I'm quite tired and I can't help with the first part, sorry...
• May 5th 2008, 03:14 PM
spoon737
Hmm, that's strange. According to my book, it should be true for all integers, whether a and 1729 are coprime or not. I just thought it would be easiest to prove it in both cases.

Thanks for your input, though, I really appreciate the help.
• May 5th 2008, 05:15 PM
ThePerfectHacker
$1729 = 7\cdot 13\cdot 19$.
Let $\gcd(a,1729)=1$ then the maximal order of $a$ mod $1729$ is $\text{lcm}(\phi(7),\phi(13),\phi(19)) = \text{lcm}(6,12,18)=36$.
Also $\text{ord}(a) | \phi(1729) = 36^2$. Combining these two results we get that $\text{ord}(a) | 36$.
This immediately tells us that $a^{36} \equiv 1(\bmod 1729)$.
Multiply both sides by $a$: $a^{37}\equiv a(\bmod 1729)$.

The next step is to argue that: $7^{36}\equiv 1(\bmod 13\cdot 19)$, $13^{36}\equiv 1(\bmod 7\cdot 19)$, $19^{36}\equiv 1(\bmod 7\cdot 13)$.
We will prove the first case, the other two are similar.
Note $\gcd(7,13\cdot 19)=1$ and maximal order of $a$ mod $13\cdot 19$ is $\text{lcm}(\phi(13),\phi(19)) = 36$.
Using a similar argument as in the first paragraph we can get $7^{36}\equiv 1(\bmod 13\cdot 19)$.
This tells us that: $7^{37}\equiv 7, 13^{37}\equiv 13, 19^{37}\equiv 19(\bmod 1729)$.

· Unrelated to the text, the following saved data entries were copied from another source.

/-- Bring-up ends (R428, R66): the channels that pass the SPD check and train are usable, the mapping is fixed until reset
(R429) and DRC_STATUS.ready is set. `spd` and `trained` are what the SPD reads and the training of each channel gave. A
bring-up after the first keeps the map: a channel of it that does not pass is out like a retired one, and no other channel
joins; a channel whose DRC_RETIRE bit is set stays retired (DESIGN CHOICE, log entry 135). -/
def dramBringupDone (spd : List Spd) (trained : BitVec 8) (d : Dev) : Dev :=
  if !d.drc.bringing then d
  else
    let fits := fun (e : DramEnt) => ((spd[e.channel]?).map (fun s => spdFits s e)).getD false
    let es := d.dramEnts
    let passes := fun (e : DramEnt) => fits e && trained.toNat.testBit e.channel
    let good := es.filter passes
    let chans := if d.drc.map ≠ [] then d.drc.map else
      (List.range 8).filterMap (fun c => (good.find? (fun e => decide (e.channel = c))).map (fun e => (c, e.dimms * e.cap * 2 ^ 30)))
    let inMap := fun (c : Nat) => chans.any (fun e => decide (e.1 = c))
    let ilv := if d.drc.map ≠ [] then d.drc.ilv else d.rf Reg.DRC_ILV 3 0
    let d := es.foldl (fun d e =>
      if !fits e then d.raise Src.dramProfileMismatch e.channel
      else if !trained.toNat.testBit e.channel then d.raise Src.drcTrainFail e.channel
      else if !inMap e.channel then d
      else
        let d := (d.setRf (Reg.DRC_CHAN_W0 e.channel) 11 0 (e.dimms * e.cap)).setRb Reg.DRC_FREQ_STATUS e.channel true
        if d.rb Reg.DRC_RETIRE e.channel then d.setRetired e.channel true else d.setUsable e.channel true) d
    let d := chans.foldl (fun d e => if good.any (fun x => decide (x.channel = e.1)) then d else d.setRetired e.1 true) d
    let d := { d with drc := { d.drc with chans := chans, map := chans, ilv := ilv, bringing := false } }
    ((d.setRf Reg.DRC_STATUS 11 8 chans.length).setRb Reg.DRC_STATUS 0 true).setRb Reg.GLB_CLK_STATUS 25 true

/-! Reads (R432, R434 to R436). -/

/-- The address whose burst serves a read: the copy of a mirrored byte whose own channel is out or stopped (R441, R443); for a
unit of the parity window on such a channel a unit of its stripe, which it is rebuilt from (R445). -/
def Dev.servingAddr (d : Dev) (a : Nat) : Nat :=
  let c := (d.dramLoc a).1
  if d.mirrored a && (!d.chanGood c || d.rb (Reg.DRC_CHAN_W0 c) 28) then a + d.mirrorDelta
  else if d.mirrorCopy a && !d.chanGood c then a - d.mirrorDelta
  else if d.inParity a && !d.chanGood c then ((d.stripeUnits a).find? (fun b => decide (b ≠ a))).getD a
  else a

/-- The poisoned reads noted since are dated (R459): 16 of one channel within 1 s raise DRC_CHAN_FAIL. -/
def Dev.dateUes (d : Dev) (now : Nat) : Dev :=
  if d.drc.ueNew = [] then d
  else d.drc.ueNew.foldl (fun d c =>
    let ts := (tget [] d.drc.ueTimes c ++ [now]).filter (fun t => decide (now < t + 1000000000))
    let full := decide (16 ≤ ts.length) && d.usable c
    let d := { d with drc := { d.drc with ueTimes := tset [] d.drc.ueTimes c (if full then [] else ts) } }
    d.raiseIf full Src.drcChanFail c) { d with drc := { d.drc with ueNew := [] } }

/-- A poisoned read is counted, recorded and captured (R432), and dated (R459). -/
def Dev.dramUe (d : Dev) (now kind a : Nat) : Dev := (d.dramPoison kind a).dateUes now

/-- A read enters the controller's queues (R434); one that no channel can serve is poisoned at once (R446). -/
def Dev.dramAsk (d : Dev) (now cls : Nat) (who : DramWho) (a : Nat) : Dev :=
  let gone := d.lost a
  let q : DramReq := { who := who, cls := cls, at_ := now, addr := a, issued := false, done := if gone then some true else none }
  let d := { d with drc := { d.drc with reqs := d.drc.reqs ++ [q] } }
  if gone then d.dramUe now 0 a else d

/-- The judged result of a requester's read, once it has one. -/
def Dev.dramDone (d : Dev) (who : DramWho) : Option Bool :=
  (d.drc.reqs.find? (fun q => decide (q.who = who) && q.done.isSome)).bind (·.done)

/-- A requester's read leaves the controller. -/
def Dev.dramDrop (d : Dev) (who : DramWho) : Dev :=
  { d with drc := { d.drc with reqs := d.drc.reqs.filter (fun q => decide (q.who ≠ who)) } }

/-- The byte, subchannel, column burst, bank group, bank, rank and row of a channel-local address whose channel has 2^r
ranks (R430). -/
structure DramBank where
  byte : Nat
  sub : Nat
  col : Nat
  group : Nat
  bank : Nat
  rank : Nat
  row : Nat
  deriving DecidableEq, Repr

/-- The location of a channel-local address (R430). -/
def dramBank (r x : Nat) : DramBank :=
  let row := x / 2 ^ (19 + r)
  { byte := x % 64, sub := x / 64 % 2, col := x / 2 ^ 7 % 128, group := (x / 2 ^ 14 % 8) ^^^ (row % 8), bank := (x / 2 ^ 17 % 4) ^^^ (row / 8 % 4),
    rank := x / 2 ^ 19 % 2 ^ r, row := row }

/-- log2 of the ranks of a channel (R430). -/
def Dev.rankLog (d : Dev) (c : Nat) : Nat :=
  match d.dramEnts.find? (fun e => decide (e.channel = c)) with
  | some e => Nat.log2 (e.dimms * e.ranks)
  | none => 0

/-- The key of a bank's open row. -/
def bankKey (c : Nat) (b : DramBank) : Nat := (((c * 2 + b.sub) * 8 + b.rank) * 8 + b.group) * 4 + b.bank
/-- The key of a rank of a subchannel. -/
def rankKey (c : Nat) (b : DramBank) : Nat := (c * 2 + b.sub) * 8 + b.rank

/-- The active timing set: 0 A, 1 B. -/
def Dev.activeSet (d : Dev) : Nat := b2n (d.rb Reg.DRC_FREQ_STATUS 16)

/-- The transfer rate in MT/s (R57): that of the active set, or the profile's where the set names none. -/
def Dev.dramRate (d : Dev) : Nat :=
  let s := d.rf (Reg.DRC_TSET_W0 d.activeSet) 7 0
  4000 + 800 * (if s ≠ 0 then s else (d.dramEnts.head?.map (·.speed)).getD 1)

/-- Whether a rank may take one more activate (R436): the fourth last is at least tFAW clock cycles old, two transfers to a
cycle. -/
def Dev.mayActivate (d : Dev) (now c : Nat) (b : DramBank) : Bool :=
  match (tget [] d.drc.acts (rankKey c b))[3]? with
  | some t => decide (2000 * d.rf (Reg.DRC_TSET_W1 d.activeSet) 31 24 ≤ (now - t) * d.dramRate)
  | none => true

/-- Bytes in the prefetch buffer of the egress spill reader: the frames it has read whose copies are still there
(R437). -/
def Dev.spillLevel (d : Dev) : Nat :=
  d.drc.reqs.foldl (fun n q => match q.who with
    | .spill _ _ len => if q.done.isSome then n + len else n
    | _ => n) 0

/-- Whether the prefetch buffer of the egress spill reader has room for a read: 1 MiB, which the frames being read and those
read share (R437). -/
def Dev.spillRoom (d : Dev) (q : DramReq) : Bool :=
  match q.who with
  | .spill _ _ len => decide (d.drc.reqs.foldl (fun n x => match x.who with
      | .spill _ _ l => if x.issued || x.done.isSome then n + l else n
      | _ => n) 0 + len ≤ 2 ^ 20)
  | _ => true

/-- Whether the egress spill reader raises panic (R437): its buffer is below spill_panic × 8 KiB and a dequeued frame still
waits for data. -/
def Dev.spillPanic (d : Dev) : Bool :=
  decide (d.spillLevel < 8192 * d.rf Reg.DRC_PANIC 31 24) && d.drc.reqs.any (fun q => match q.who with
    | .spill _ _ _ => q.done.isNone
    | _ => false)

/-- Whether any real-time reader raises panic (R437, R439). -/
def Dev.anyPanic (d : Dev) : Bool := decide (d.drc.panics ≠ []) || d.spillPanic

/-- Whether a real-time reader's requests are of class 0: its panic is raised (R437), or the pre-fill of a frequency switch
runs (R439). -/
def Dev.lifted (d : Dev) (who : DramWho) : Bool :=
  match who with
  | .gate p _ => tget false d.drc.panics p || decide (d.rf Reg.DRC_FREQ_STATUS 31 28 = 3)
  | .spill _ _ _ => d.spillPanic || decide (d.rf Reg.DRC_FREQ_STATUS 31 28 = 3)
  | _ => false

/-- The class of a read (R435): 0 while its reader's panic is raised (R437), 1 from a certain age. -/
def Dev.reqClass (d : Dev) (now : Nat) (q : DramReq) : Nat :=
  if d.lifted q.who then 0
  else if d.rf Reg.DRC_SCHED 31 16 < now - q.at_ then min q.cls 1 else q.cls

/-- Whether requests may be issued to a channel: neither retired, returning, stopped for training, nor in a frequency
switch (R440, R441, R446). -/
def Dev.chanOpen (d : Dev) (c : Nat) : Bool :=
  !d.retired c && !d.rb (Reg.DRC_CHAN_W0 c) 28 && decide (d.rf Reg.DRC_FREQ_STATUS 31 28 ≠ 4)

/-- The first position of a list at which a test holds. -/
def findIx {α : Type} (p : α → Bool) : List α → Option Nat
  | [] => none
  | x :: r => if p x then some 0 else (findIx p r).map (· + 1)

/-- The read queue of a subchannel: the oldest 64 reads not issued, with their places (R434). -/
def Dev.readQueue (d : Dev) (ch sub : Nat) : List (Nat × DramReq) :=
  (((List.range d.drc.reqs.length).zip d.drc.reqs).filter (fun e =>
    let l := d.dramLoc (d.servingAddr e.2.addr)
    !e.2.issued && e.2.done.isNone && decide (l.1 = ch ∧ l.2 / 64 % 2 = sub))).take 64

/-- In a command slot of a subchannel the scheduler issues the lowest class that has an issuable read; within it row hits
first, then the oldest request of the next bank group in rotation, whose rank may take an activate (R436). Reads of one
address leave in arrival order (R434). -/
def dramCommandIssue (now ch sub : Nat) (d : Dev) : Dev :=
  let r := d.rankLog ch
  let bk := fun (q : DramReq) => dramBank r (d.dramLoc (d.servingAddr q.addr)).2
  if !d.chanOpen ch then d
  else
    let queue := d.readQueue ch sub
    let first := fun (e : Nat × DramReq) => queue.all (fun f => decide (e.1 ≤ f.1 ∨ f.2.addr / 64 ≠ e.2.addr / 64))
    let hit := fun (q : DramReq) => decide (tget none d.drc.rows (bankKey ch (bk q)) = some (bk q).row)
    let may := queue.filter (fun e => first e && d.spillRoom e.2 && (hit e.2 || d.mayActivate now ch (bk e.2)))
    match (List.range 5).find? (fun k => may.any (fun e => decide (d.reqClass now e.2 = k))) with
    | none => d
    | some k =>
      let here := may.filter (fun e => decide (d.reqClass now e.2 = k))
      let last := tget 0 d.drc.group (2 * ch + sub)
      let order := (List.range 8).map (fun i => (last + 1 + i) % 8)
      let chosen := match here.find? (fun e => hit e.2) with
        | some e => some e
        | none => (order.find? (fun g => here.any (fun e => decide ((bk e.2).group = g)))).bind
            (fun g => here.find? (fun e => decide ((bk e.2).group = g)))
      match chosen with
      | none => d
      | some (i, q) =>
        let b := bk q
        let k := rankKey ch b
        { d with drc := { d.drc with
          reqs := d.drc.reqs.set i { q with issued := true }
          rows := tset none d.drc.rows (bankKey ch b) (some b.row)
          group := if hit q then d.drc.group else tset 0 d.drc.group (2 * ch + sub) b.group
          acts := if hit q then d.drc.acts else tset [] d.drc.acts k (now :: (tget [] d.drc.acts k).take 3) } }

/-! Beats (R431, R432). -/

/-- The tag bits of the burst at a channel-local byte address x (R431). -/
def tagBits (x : Nat) : Nat := crc16 0xFFFF (leBytes 5 (x / 64))

/-- Beat b of the burst at a channel-local byte address (R431): the tag bit, the check bits and the data. -/
def dramBeat (x b : Nat) (w : Word) : BitVec 40 :=
  BitVec.ofNat 1 (tagBits x / 2 ^ b) ++ (Config.secdedBits w ++ w)

/-- The bits of beat b that arrive changed. -/
def burstMask (r : BurstRead) (b : Nat) : BitVec 40 :=
  r.flips.foldl (fun m e => if e.1.val = b then m ^^^ (1#40 <<< e.2.val) else m) 0

/-- A word that DRAM holds at an address: for the parity of a stripe, the XOR of its seven data units (R445). -/
def Dev.dramWord (d : Dev) (a : Nat) : Word :=
  if d.parityHole a then ((d.stripeUnits a).take 7).foldl (fun w b => w ^^^ wd (d.memLe b 4)) 0 else wd (d.memLe a 4)

/-- The beats as they arrive for a read of the burst at an address. -/
def Dev.arrived (d : Dev) (a : Nat) (r : BurstRead) : List (BitVec 40) :=
  (List.range 16).map (fun b => dramBeat (64 * r.line) b (d.dramWord (a / 64 * 64 + 4 * b)) ^^^ burstMask r b)

/-- Whether the tag bits of a burst that arrived match the address it was read for (R431). -/
def Dev.tagMatches (d : Dev) (a : Nat) (r : BurstRead) : Bool :=
  (List.range 16).all (fun b => ((d.arrived a r).getD b 0).getLsbD 39 == (tagBits (d.dramLoc a).2).testBit b)

/-- What the check bits and the address tag of a read burst say (R432): clean, corrected, a tag mismatch that a retry
cleared, a second tag mismatch, or a beat with an uncorrectable error. -/
inductive Finding where
  | clean
  | corrected
  | retried
  | address
  | beat (b : Nat)
  deriving DecidableEq, Repr

/-- What the check bits of a burst say (R432): (39,32) SECDED corrects one wrong bit of a beat and detects two; what it
makes of more is open (`many`: 0 clean, 1 corrected, 2 uncorrectable). -/
def burstBeats (r : BurstRead) (many : Nat) : Finding :=
  let st := fun (b : Nat) => match popN 39 (burstMask r b).toNat with
    | 0 => 0
    | 1 => 1
    | 2 => 2
    | _ => many
  match (List.range 16).find? (fun b => decide (2 ≤ st b)) with
  | some b => .beat b
  | none => if (List.range 16).any (fun b => decide (st b = 1)) then .corrected else .clean

/-- A read burst's finding (R432): a tag mismatch is read again once (`again`), and a match then counts as corrected. -/
def Dev.finding (d : Dev) (a : Nat) (first again : BurstRead) : Finding × Dev :=
  let (many, d) := d.pick 3
  (if d.tagMatches a first then burstBeats first many
   else if !d.tagMatches a again then .address
   else match burstBeats again many with
    | .beat b => .beat b
    | _ => .retried, d)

Say that $\gcd(a,1729)\not = 1$ this means $7|a$ or $13|a$ or $17|a$.
Say that $7|a$ but not the other factors, i.e. $a=7b$ and $\gcd(b,1729) = 1$.
Then, $a^{37} \equiv a (\bmod 1729) \implies 7^{37}b^{37}\equiv 7 b(\bmod 1729)$.
But $b^{37}\equiv b(\bmod 1729)$ by above argument.
Thus, we are left with $7^{37}\equiv 7(\bmod 1729)$.
This is of course true.
The same argument when $13|a$ and $19|a$.
• May 5th 2008, 05:19 PM
ThePerfectHacker
Quote:

Originally Posted by Moo
Hello,

If a is not coprime with 1729, this means that a doesn't belong to the invertible group of Z/1729Z. So there doesn't exist b such as $a^b \equiv 1 [1729] \Longrightarrow a^{b+1} \equiv a [1729]$

Quote:

Originally Posted by Moo
Hm...

Let a be a non-coprime number with 1729. Therefore, there is a common factor d, different from 1.

Is there b such as :
$a^b \equiv 1 [1729]$ ?

If so, we know that $a^b-1$ is a multiple of 1729 : $a^b-1=1729k$, $k \in \mathbb{Z}$

$a^b=1729k+1$

Since d divides a, it divides $a^b$. And it divides 1729 too. So it has to divide 1 too, which is not possible unless d=1 -> contradiction.

Is it better this way ? :)

Here is another way.
Say that $a^{36}\equiv 1(\bmod 1729)$. This means $\gcd(a^{36},1729) = \gcd(1,1729) = 1$ (because they are the same under the same modulos). Thus, $\gcd(a,1729)\not = 1$ which is a problem.